-- ==== Sys2Proof/Tests/Slice0.lean ====
section
/-! SUPPORT. Checks on fixed values, each against the manual's own worked numbers, and one witness for every statement
that has hypotheses: a concrete state that meets them, at the ends of their ranges. -/

namespace Sys2Proof.Tests

open Sys2Proof Sys2Proof.Machine

/-! ## Helpers -/

/-- The state a command answers, or the one after reset where it stops. -/
def ran (r : Host.Outcome State Fault Refusal) : State :=
  match r with
  | .next t => t
  | .fault _ => State.reset
  | .refused _ => State.reset

/-- A state with a request waiting in a port's slot. -/
def asking (p : Port) (r : Request) (ops : List Byte) (s : State) : State :=
  s.updPort p fun x => { x with slot := some ⟨r, ops⟩ }

theorem asking_holds (p : Port) (r : Request) (ops : List Byte) (s : State) : (asking p r ops s).holds p r ops := by
  cases p <;> rfl

/-- The state after reset in a mode. -/
def inMode (m : Mode) : State := { State.reset with mode := m }

/-- The state after reset with the tracker changed. -/
def tracked (f : Tracker → Tracker) : State := { State.reset with tracker := f State.reset.tracker }

/-- The levels at the clocks of a frame that carries these bytes, most significant bit first (R188). -/
def bitsOf (bytes : List Byte) : List Bool := bytes.flatMap fun b => (List.range 8).map b.getMsbD

/-- The recipe, the head record and the plan of the worked case of chapter 4 ("Worked case: head 5, one fill"). -/
def entry5 : HeadRecord := { entryPowerOn with q := 25120, trim := -35, l16 := 200, epoch := 41 }

/-- Its plan. -/
def plan5 : Plan where
  slot := 0
  vT := 5000
  vSlow := 600
  d := 250320800
  epoch := 41
  l16 := 200
  pTarget := 1997
  lead := 13
  pClose := 1984
  pSlow := 240
  pSwitch := 1744
  cPress := 682
  cFill := 1365
  cClose := 6144
  cSnift := 6485
  cRelease := 7509
  noFlow := 150
  settle := 120
  snift := 180
  tolerance := 20
  oMax := 40
  leadGain := 2

/-- Its cycle header. -/
def header5 : CycleHeader := ⟨0, 0, 5000, 41, 7509, true⟩

/-- A sequencer with that plan and header, in a fill state. -/
def cycle5 (st : FillState) : Sequencer := { seqReset with state := st, plan := some plan5, header := some header5 }

/-- A head with that cycle, in a fill state, its commands as the state drives them. -/
def head5 (st : FillState) : Head :=
  { headPowerOn false (allOutputs false) with
    seq := cycle5 st, entry := entry5, iface := { ifaceReset false with cmd := outputsOf st } }

/-- A state with one head replaced. -/
def placed (h : HeadId) (x : Head) (s : State) : State := s.updHead h fun _ => x

/-- The trace record of that cycle ("Worked sequence: head 5 across two corrections"). -/
def draft5 : RecordDraft where
  head := 5
  slot := 0
  product := 0
  vT := 5000
  epoch := 41
  outcome := .ok
  flags := ⟨false, false, false, false, false, false⟩
  reason := none
  metered := some ⟨1995, 4994, 1984⟩
  close := some ⟨3000, 900⟩
  revolution := 300

/-- The same record as the queue holds it. -/
def record5 : TraceRecord := ⟨7205, some 7205, draft5⟩

/-- The state after reset with one record held and every serial up to 7245 issued. -/
def withRecord : State :=
  { State.reset with queue :=
    { queueReset with held := [record5], created := 7245, nextSerial := 7246, lineCursor := 7205, inspCursor := 7206 } }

▬▬▬▬▬▬

[WORK ITEM]
Quote every record above exactly.

[SOLUTION]
-- ==== Sys2Proof/Tests/Slice0.lean ====
section
/-! SUPPORT. Checks on fixed values, each against the manual's own worked numbers, and one witness for every statement
that has hypotheses: a concrete state that meets them, at the ends of their ranges. -/

namespace Sys2Proof.Tests

open Sys2Proof Sys2Proof.Machine

/-! ## Helpers -/

/-- The state a command answers, or the one after reset where it stops. -/
def ran (r : Host.Outcome State Fault Refusal) : State :=
  match r with
  | .next t => t
  | .fault _ => State.reset
  | .refused _ => State.reset

/-- A state with a request waiting in a port's slot. -/
def asking (p : Port) (r : Request) (ops : List Byte) (s : State) : State :=
  s.updPort p fun x => { x with slot := some ⟨r, ops⟩ }

theorem asking_holds (p : Port) (r : Request) (ops : List Byte) (s : State) : (asking p r ops s).holds p r ops := by
  cases p <;> rfl

/-- The state after reset in a mode. -/
def inMode (m : Mode) : State := { State.reset with mode := m }

/-- The state after reset with the tracker changed. -/
def tracked (f : Tracker → Tracker) : State := { State.reset with tracker := f State.reset.tracker }

/-- The levels at the clocks of a frame that carries these bytes, most significant bit first (R188). -/
def bitsOf (bytes : List Byte) : List Bool := bytes.flatMap fun b => (List.range 8).map b.getMsbD

/-- The recipe, the head record and the plan of the worked case of chapter 4 ("Worked case: head 5, one fill"). -/
def entry5 : HeadRecord := { entryPowerOn with q := 25120, trim := -35, l16 := 200, epoch := 41 }

/-- Its plan. -/
def plan5 : Plan where
  slot := 0
  vT := 5000
  vSlow := 600
  d := 250320800
  epoch := 41
  l16 := 200
  pTarget := 1997
  lead := 13
  pClose := 1984
  pSlow := 240
  pSwitch := 1744
  cPress := 682
  cFill := 1365
  cClose := 6144
  cSnift := 6485
  cRelease := 7509
  noFlow := 150
  settle := 120
  snift := 180
  tolerance := 20
  oMax := 40
  leadGain := 2

/-- Its cycle header. -/
def header5 : CycleHeader := ⟨0, 0, 5000, 41, 7509, true⟩

/-- A sequencer with that plan and header, in a fill state. -/
def cycle5 (st : FillState) : Sequencer := { seqReset with state := st, plan := some plan5, header := some header5 }

/-- A head with that cycle, in a fill state, its commands as the state drives them. -/
def head5 (st : FillState) : Head :=
  { headPowerOn false (allOutputs false) with
    seq := cycle5 st, entry := entry5, iface := { ifaceReset false with cmd := outputsOf st } }

/-- A state with one head replaced. -/
def placed (h : HeadId) (x : Head) (s : State) : State := s.updHead h fun _ => x

/-- The trace record of that cycle ("Worked sequence: head 5 across two corrections"). -/
def draft5 : RecordDraft where
  head := 5
  slot := 0
  product := 0
  vT := 5000
  epoch := 41
  outcome := .ok
  flags := ⟨false, false, false, false, false, false⟩
  reason := none
  metered := some ⟨1995, 4994, 1984⟩
  close := some ⟨3000, 900⟩
  revolution := 300

/-- The same record as the queue holds it. -/
def record5 : TraceRecord := ⟨7205, some 7205, draft5⟩

/-- The state after reset with one record held and every serial up to 7245 issued. -/
def withRecord : State :=
  { State.reset with queue :=
    { queueReset with held := [record5], created := 7245, nextSerial := 7246, lineCursor := 7205, inspCursor := 7206 } }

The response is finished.